National Unity Government (NUG) in Myanmar will approve the tether as the official currency. This is partly to address the problem of funds being seized by the ruling military regime.

Myanmar’s National Unity Government (NUG), which brings together supporters of jailed Aung San Suu Kyi, has announced that the tether will become the country’s official currency. It’s part of a fundraising campaign to overthrow the military regime in Myanmar.
The NUG has so far raised $9.5 million through the sale of “special spring revolution treasury bonds”, which can be purchased by all members of the Burmese community worldwide. The government’s intention is to raise $1 billion.

Tether (USDT) as a tool against the regime

On Monday, an official announcement from the Ministry of Planning, Finance and Investment NUG, appeared on Facebook, which stated the intention to raise $ 1 billion by trading the aforementioned bonds. The introduction of stablecoin USDT into circulation is intended to prevent the ruling regime in Myanmar from seizing the funds raised.

The NUG Finance Minister has justified this decision based on the need to improve current trade, services, and payment systems. Significantly, the recognition of USDT as an official currency is in clear violation of the ban on cryptocurrencies imposed by the Central Bank of Burma in May 2020.

Tether under pressure from US regulators

In October 2021. NUG was recognised by the French Senate and European Parliament as the official government of Myanmar. The decision to use stablecoin to fight the regime is likely to spark an international debate over this controversial move. All the more so as the US is increasingly tightening its stablecoin issuance policy.

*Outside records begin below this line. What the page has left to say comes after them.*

/-- `EOS` consumed (R226, decision D6): the second field is latched and not tested. At `D_ULEN` its first field is. -/
def Obligations.EosConsumed : Prop :=
  ∀ (s : State) (v : Word),
    (s.phase = .dEos → exec (.eos v) s = .next { s with slen := v, phase := .dTrailer }) ∧
    (s.phase = .dUlen → exec (.eos v) s = .next { s with ulen := 0, phase := .dEos })

/-- `D_TRAILER` (R230): with the flag clear nothing is read; with it set the four bytes are latched in CKRX and compared
with the accumulator's final value. -/
def Obligations.TrailerChecked : Prop :=
  ∀ (s : State) (b : Bytes) (rest : List InEvent) (v : Word), s.phase = .dTrailer →
    (s.quiet → s.flags.getLsbD 0 = false → step s = .next { s with phase := .done }) ∧
    (s.quiet → s.flags.getLsbD 0 = true → b.length = 4 → s.inp = b.map .byte ++ rest →
      step s = exec (.cksum (unbe32 b)) { s with inp := rest }) ∧
    (s.quiet → s.flags.getLsbD 0 = true → b.length < 4 → s.inp = b.map .byte →
      step s = .next { s with inp := [], err := some .ioUnexpectedEoi, phase := .failed }) ∧
    (s.quiet → s.flags.getLsbD 0 = true → b.length < 4 → s.inp = b.map .byte ++ .fail :: rest →
      step s = .next { s with inp := rest, err := some .ioInFail, phase := .failed }) ∧
    (s.flags.getLsbD 0 = false → exec (.cksum v) s = .next { s with phase := .done }) ∧
    (s.flags.getLsbD 0 = true → v = ckFinal s.ckacc →
      exec (.cksum v) s = .next { s with ckrx := v, ckchk := true, phase := .done }) ∧
    (s.flags.getLsbD 0 = true → v ≠ ckFinal s.ckacc →
      exec (.cksum v) s = .next { s with ckrx := v, err := some .checksumMismatch, phase := .failed })

/-- The end of the input, and a failing read, where a Decode step requires bytes (R236, decision D9). -/
def Obligations.EndOfInputRaises : Prop :=
  ∀ (s : State) (k : Nat) (b : Bytes) (rest : List InEvent), s.quiet → s.portCall = .read k → s.phase ≠ .eRead →
    b.length < k →
    (s.inp = b.map .byte → step s = .next
      { s with
        inp := [], phase := .failed
        err := some (if s.phase = .dData then .truncatedShortBlock else .ioUnexpectedEoi) }) ∧
    (s.inp = b.map .byte ++ .fail :: rest →
      step s = .next { s with inp := rest, phase := .failed, err := some .ioInFail })

/-! ## Status, errors, reset, the host -/

/-- The STATUS word, field by field (R30, decision D11). -/
def Obligations.StatusWordFields : Prop :=
  ∀ s : State,
    (s.statusWord.getLsbD 0 = true ↔ s.phase ≠ .idle ∧ s.phase ≠ .done ∧ s.phase ≠ .failed) ∧
    (s.statusWord.getLsbD 1 = true ↔ s.phase = .done) ∧
    (s.statusWord.getLsbD 2 = true ↔ s.phase = .failed) ∧
    s.statusWord.getLsbD 3 = s.ckchk ∧
    (s.statusWord.extractLsb' 4 3).toNat = errCode s.err ∧
    (s.statusWord.extractLsb' 7 4).toNat = errInfo s.err ∧
    s.statusWord.extractLsb' 11 5 = 0

/-- The numbers of the errors (R261, R262, decision D10): the table, by which each pair stands for one error and no error
has code 0 or 7; what ERRCODE and ERRINFO hold (R30). -/
def Obligations.ErrorNumbersIdentifyTheCause : Prop :=
  (∀ e ∈ [(Cause.ioInFail, 1, 1), (.ioOutFail, 1, 2), (.ioUnexpectedEoi, 1, 3), (.formatBadMagic, 2, 1),
      (.formatBadMethod, 2, 2), (.formatBadBlockSize, 2, 3), (.truncatedShortBlock, 3, 1), (.corruptCodecFail, 4, 1),
      (.corruptLengthMismatch, 4, 2), (.corruptStageOversize, 4, 3), (.checksumMismatch, 5, 1), (.commandBadOp, 6, 1),
      (.commandBadLevel, 6, 2), (.commandZeroBlockSize, 6, 3), (.commandBlockSizeTooBig, 6, 4)],
    e.1.code = e.2.1 ∧ e.1.info = e.2.2) ∧
  (∀ c d : Cause, c.code = d.code → c.info = d.info → c = d) ∧
  (∀ c : Cause, 1 ≤ c.code ∧ c.code ≤ 6 ∧ 1 ≤ c.info ∧ c.info ≤ 4) ∧
  (∀ c : Cause, c.code = 6 ↔ causeFits c .none = true) ∧
  (∀ c : Cause, errCode (some c) = c.code ∧ errInfo (some c) = c.info) ∧ errCode none = 0 ∧ errInfo none = 0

Recall that Tether has come under the magnifying glass of US regulators, who are trying to verify that each USDT token is actually backed by $1. The company recently revealed the composition of its total reserves. It turned out that this included not only cash and cash equivalents, but also bonds, secured loans and commercial paper. If the words of the company’s general counsel, Stuart Hoegner, are to be believed, the company plans to conduct a thorough audit in the coming months.